A new quasiparticle lurks in semiconductors
Electrons and holes gang up to act like a single particle dubbed a collexon
There’s a new clique among quantum particles in a semiconductor.
Electrons and positively charged holes in the material’s atomic lattice band together to create a tight-knit posse dubbed a collexon, researchers report July 26 in Communications Physics. This new class of quasiparticle — a quantum clan that acts like a single subatomic particle — could help researchers better understand semiconductors, which are essential to most modern electronics.
The collexon is similar to a quasiparticle known as an exciton, a pairing of an electron and a hole (SN: 5/17/14, p. 5). While these pairs go it alone in excitons, electron-hole duos in collexons join forces with the surrounding sea of electrons, Christian Nenstiel, a physicist at the Technical University of Berlin, and colleagues report.

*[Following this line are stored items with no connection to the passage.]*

-- ==== Sys2Proof/Machine/LinkMonitor.lean ====
section
/-! DEFINITION. The Link Monitor on one link record: neighbour, silence, delay estimate, margins, the link state
machine and the actions (chapters 3 and 4). Each function takes a record to a record; `g` is the configuration
image, `now` the interval clock, `fibre` whether the record is port 4's. -/

namespace Sys2Proof.Machine

/-- Usable means CLEAR or DEGRADED (R66). -/
def LinkState.usable : LinkState → Bool
  | .clear | .degraded => true
  | _ => false

/-- The states in which fade time accrues (R81). -/
def LinkState.fading : LinkState → Bool
  | .faded | .hold | .trial => true
  | _ => false

/-- Partner-drained: set while the neighbour state is DRAINED (R38). -/
def LinkRecord.partnerDrained (r : LinkRecord) : Bool := r.neighbourState = some .drained

/-- The effective margin E: the lower of the near and far margins, none when either is none (R64). -/
def LinkRecord.effective (r : LinkRecord) : Option Int :=
  match r.near, r.far with
  | some a, some b => some (min a b)
  | _, _ => none

/-- E is known and E ≥ x. -/
def LinkRecord.atLeast (r : LinkRecord) (x : Int) : Bool :=
  match r.effective with
  | some e => x ≤ e
  | none => false

/-- E is known and E < x. -/
def LinkRecord.below (r : LinkRecord) (x : Int) : Bool :=
  match r.effective with
  | some e => e < x
  | none => false

/-- A change of link state, which stamps the time of last state change (R67). -/
def LinkRecord.change (r : LinkRecord) (now : Time) (state : LinkState) (cause : Option FadeCause)
    (timer : Option StateTimer) : LinkRecord :=
  { r with state := state, fadeCause := cause, stateTimer := timer, lastChange := now }

/-- The neighbour forgotten (R45); its heard costs are the Route Computer's part. -/
def LinkRecord.forget (r : LinkRecord) (fibre : Bool) : LinkRecord :=
  { r with neighbour := none, neighbourRole := none, neighbourState := none, lastHail := none, delay := none,
           outlierRun := 0, silence := none, far := if fibre then r.far else none }

/-! ### The state machine -/

/-- Entry into the usable states: CLEAR if E ≥ D, DEGRADED if E < D; the settle timer starts (R68, R71, R72). -/
def LinkRecord.enterUsable (r : LinkRecord) (g : Image) (now : Time) : LinkRecord :=
  r.change now (if r.atLeast g.degradeLevel then .clear else .degraded) none (some ⟨.settle, now, g.settleNs⟩)

/-- The failure of R71 in HOLD or TRIAL: FADED with cause RAIN, the hold duration doubled up to HOLD_MAX. -/
def LinkRecord.fail (r : LinkRecord) (g : Image) (now : Time) : LinkRecord :=
  { r.change now .faded (some .rain) none with
    holdDuration := r.holdDuration.map (fun d => min (2 * d) g.holdMaxMs) }

/-- One evaluation of the state machine: at most one transition, the first whose condition holds (R67 to R73).
`timer` says that the event is the expiry of the state timer. -/
def LinkRecord.evaluate (r : LinkRecord) (g : Image) (now : Time) (timer : Bool) : LinkRecord :=
  match r.state with
  | .off => r
  | .drained => r
  | .seeking =>
    if r.neighbour.isSome && r.delay.isSome && r.atLeast g.restoreLevel && !r.partnerDrained then
      r.enterUsable g now
    else r
  | .clear =>
    if r.partnerDrained then r.change now .seeking none none
    else if r.below g.fadeLevel then r.change now .faded (some .rain) none
    else if r.below g.degradeLevel then r.change now .degraded none r.stateTimer
    else r
  | .degraded =>
    if r.partnerDrained then r.change now .seeking none none
    else if r.below g.fadeLevel then r.change now .faded (some .rain) none
    else if r.atLeast (g.degradeLevel + g.hysteresisLevel) then r.change now .clear none r.stateTimer
    else r
  | .faded =>
    if r.silence.isSome && r.atLeast g.restoreLevel && !r.partnerDrained then
      r.change now .hold none (some ⟨.hold, now, r.holdDuration.getD 0 * 1000000⟩)
    else r
  | .hold =>
    if r.partnerDrained then r.change now .seeking none none
    else if r.below g.restoreLevel then r.fail g now
    else if timer then r.change now .trial none (some ⟨.trial, now, g.trialNs⟩)
    else r
  | .trial =>
    if r.partnerDrained then r.change now .seeking none none
    else if r.below g.restoreLevel then r.fail g now
    else if timer then r.enterUsable g now
    else r

/-- Whether the state timer runs as `k` and has expired (R21, R66). -/
def LinkRecord.timerExpired (r : LinkRecord) (k : TimerKind) (now : Time) : Bool :=
  match r.stateTimer with
  | some t => t.kind = k && expired now t.start t.duration
  | none => false

/-- The settle timer's expiry: the hold duration returns to HOLD_BASE and the state timer stops (R72). -/
def LinkRecord.settle (r : LinkRecord) (g : Image) : LinkRecord :=
  { r with holdDuration := some g.holdBaseMs, stateTimer := none }

/-! ### Silence -/

/-- Whether the silence timer runs and has expired (R51). -/
def LinkRecord.silenceExpired (r : LinkRecord) (g : Image) (now : Time) : Bool :=
  match r.silence with
  | some t => expired now t g.silenceNs
  | none => false

/-- Silence expiry (R52): the timer stops, the far margin becomes none except on port 4, and the state decides. -/
def LinkRecord.silent (r : LinkRecord) (fibre : Bool) (now : Time) : LinkRecord :=
  let r' := { r with silence := none, far := if fibre then r.far else none }
  match r.state with
  | .clear | .degraded | .hold | .trial => r'.change now .faded (some .silent) none
  | .faded => { r' with fadeCause := some .silent }
  | .seeking | .drained => r'.forget fibre
  | .off => r'

/-- Whether silence expiry in this state forgets the neighbour (R52). -/
def LinkState.silenceForgets : LinkState → Bool
  | .seeking | .drained => true
  | _ => false

/-! ### HAILs -/

/-- The sender recorded as neighbour (R48). -/
def LinkRecord.record (r : LinkRecord) (h : Hail) : LinkRecord := { r with neighbour := some (h.sender, h.senderPort) }

/-- To SEEKING with the state timer stopped, but DRAINED and SEEKING stay as they are (R47, R49). -/
def LinkRecord.toSeeking (r : LinkRecord) (now : Time) : LinkRecord :=
  match r.state with
  | .drained | .seeking => r
  | _ => r.change now .seeking none none

/-- A HAIL of this station itself: the neighbour is forgotten and the port seeks (R47). -/
def LinkRecord.selfHail (r : LinkRecord) (fibre : Bool) (now : Time) : LinkRecord :=
  (r.forget fibre).toSeeking now

/-- Step 1 of R46 for a HAIL from another station: recording (R48), neighbour change (R49), or neither. -/
def LinkRecord.identify (r : LinkRecord) (fibre : Bool) (now : Time) (h : Hail) : LinkRecord :=
  match r.neighbour with
  | none => r.record h
  | some n => if n = (h.sender, h.senderPort) then r else ((r.forget fibre).toSeeking now).record h

/-- The greatest valid round trip in ns (R55). -/
def roundTripLimit : Int := 4000000

/-- The round trip of an echo: ((A4 − A1) mod 2^48) − ((B3 − B2) mod 2^48) (R55). -/
def roundTrip (arrival : Time) (h : Hail) (e : Echo) : Int :=
  (elapsed arrival e.departure : Int) - elapsed h.departure e.receipt

/-- A valid sample taken into the delay filter, and whether it was an outlier (R56, R57). -/
def LinkRecord.filter (r : LinkRecord) (jump : Nat) (s : Nat) : LinkRecord × Bool :=
  match r.delay with
  | none => ({ r with delay := some s }, false)
  | some p =>
    let d : Int := (s : Int) - p
    if d.natAbs ≤ jump then ({ r with delay := some ((p : Int) + d / 8).toNat, outlierRun := 0 }, false)
    else if r.outlierRun + 1 < 3 then ({ r with outlierRun := r.outlierRun + 1 }, true)
    else ({ r with delay := some s, outlierRun := 0 }, true)

/-- The delay sample of a HAIL, and whether DELAY_OUTLIER is counted: an echo of one of the last four HAILs sent
gives a round trip, invalid outside 1..4,000,000, else halved into a sample (R54, R55). -/
def LinkRecord.sample (r : LinkRecord) (g : Image) (arrival : Time) (h : Hail) : LinkRecord × Bool :=
  match h.echo with
  | none => (r, false)
  | some e =>
    if 3 < (r.lastSent - e.sequence).toNat then (r, false)
    else
      let rt := roundTrip arrival h e
      if 0 < rt ∧ rt ≤ roundTripLimit then r.filter g.delayJump.toNat (rt / 2).toNat else (r, true)

/-- Step 2 of R46: a HAIL taken from the recorded neighbour (R50), and whether DELAY_OUTLIER is counted. -/
def LinkRecord.take (r : LinkRecord) (g : Image) (fibre : Bool) (now arrival : Time) (h : Hail) :
    LinkRecord × Bool :=
  let r1 := { r with silence := some now, neighbourRole := some h.senderRole, neighbourState := some h.senderState,
                     far := if fibre then r.far else some h.farMargin }
  let r2 := r1.sample g arrival h
  ({ r2.1 with lastHail := some ⟨h.sequence, h.departure, arrival⟩ }, r2.2)

/-! ### Status words -/

/-- A value clamped to −128..+127 half-dB. -/
def clampMargin (x : Int) : Int := max (-128) (min 127 x)

/-- The raw margin of a status word (R62). -/
def rawMargin (g : Image) (w : StatusWord) : Int :=
  let f := g.profile w.profile
  if !w.lock then -128
  else if f.rate = 0 then -128
  else clampMargin (w.rsl - f.threshold.toInt)

/-- The smoothed near margin after a raw margin: M + floor((raw − M) / 2^k) (R63). -/
def smooth (k : Nat) (m : Option Int) (raw : Int) : Int :=
  match m with
  | none => raw
  | some m => m + (raw - m) / (2 ^ k : Nat)

/-- Steps 1 to 3 of R61: profile in use and smoothed near margin. -/
def LinkRecord.word (r : LinkRecord) (g : Image) (w : StatusWord) : LinkRecord :=
  { r with profile := w.profile, near := some (smooth g.marginShift.toNat r.near (rawMargin g w)) }

/-! ### Actions, START and REJOIN -/

/-- A DRAIN or UNDRAIN action (R74, R75). -/
def LinkRecord.act (r : LinkRecord) (now : Time) : Action → LinkRecord
  | .drain =>
    match r.state with
    | .off | .drained => r
    | _ => r.change now .drained none none
  | .undrain =>
    match r.state with
    | .drained | .faded | .hold | .trial => r.change now .seeking none none
    | _ => r

/-- START on an enabled port: SEEKING, hold duration HOLD_BASE, hail timer started, a HAIL due (R39, R66). -/
def LinkRecord.start (r : LinkRecord) (g : Image) (now : Time) : LinkRecord :=
  { r.change now .seeking none none with
    enabled := true, holdDuration := some g.holdBaseMs, hailTimer := some now, hailDue := true }

/-- REJOIN on an enabled port (R40, R83). -/
def LinkRecord.rejoin (r : LinkRecord) (g : Image) (fibre : Bool) (now : Time) : LinkRecord :=
  { (r.forget fibre).change now .seeking none none with
    holdDuration := some g.holdBaseMs, hailTimer := some now, hailDue := true }

/-- Fade time accrued over `d` ns into the remainder, in FADED, HOLD and TRIAL (R81). -/
def LinkRecord.accrue (r : LinkRecord) (d : Nat) : LinkRecord :=
  if r.state.fading then { r with fadeRemainder := r.fadeRemainder + d } else r

/-- Nanoseconds of fade time in one count of FADE_TIME_US (R81). -/
def fadeUnit : Nat := 1000

/-- The fade time remainder set to 0 by CLEAR_COUNTERS (R81, R152). A whole microsecond that has been reached and whose
accrual still waits is an increment that comes together with the clear: the clear is taken first, and the increment
is counted after it (R152, log 17). -/
def LinkRecord.clearFadeTime (r : LinkRecord) : LinkRecord :=
  { r with fadeRemainder := r.fadeRemainder - r.fadeRemainder % fadeUnit }

end Sys2Proof.Machine
end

The researchers made this discovery when they inserted germanium atoms into a gallium nitride semiconductor, and zapped the material with a laser to see how it emits light. In similar experiments, emissions from excitons faded as the number of impurities, such as the germanium atoms, increased. But this time, at high concentrations of the introduced atoms, light shone at different wavelengths than seen with the excitons. The team deduced that large numbers of wandering electrons, introduced by the germanium, helped stabilize excitons to form the new type of quasiparticle.
It’s too early to predict applications, says study coauthor Gordon Callsen of the École Polytechnique Fédérale de Lausanne in Switzerland. The discovery instead suggests that researchers underestimate interactions among ensembles of particles in semiconductors. “Lots of interesting physics is still waiting for us,” he says.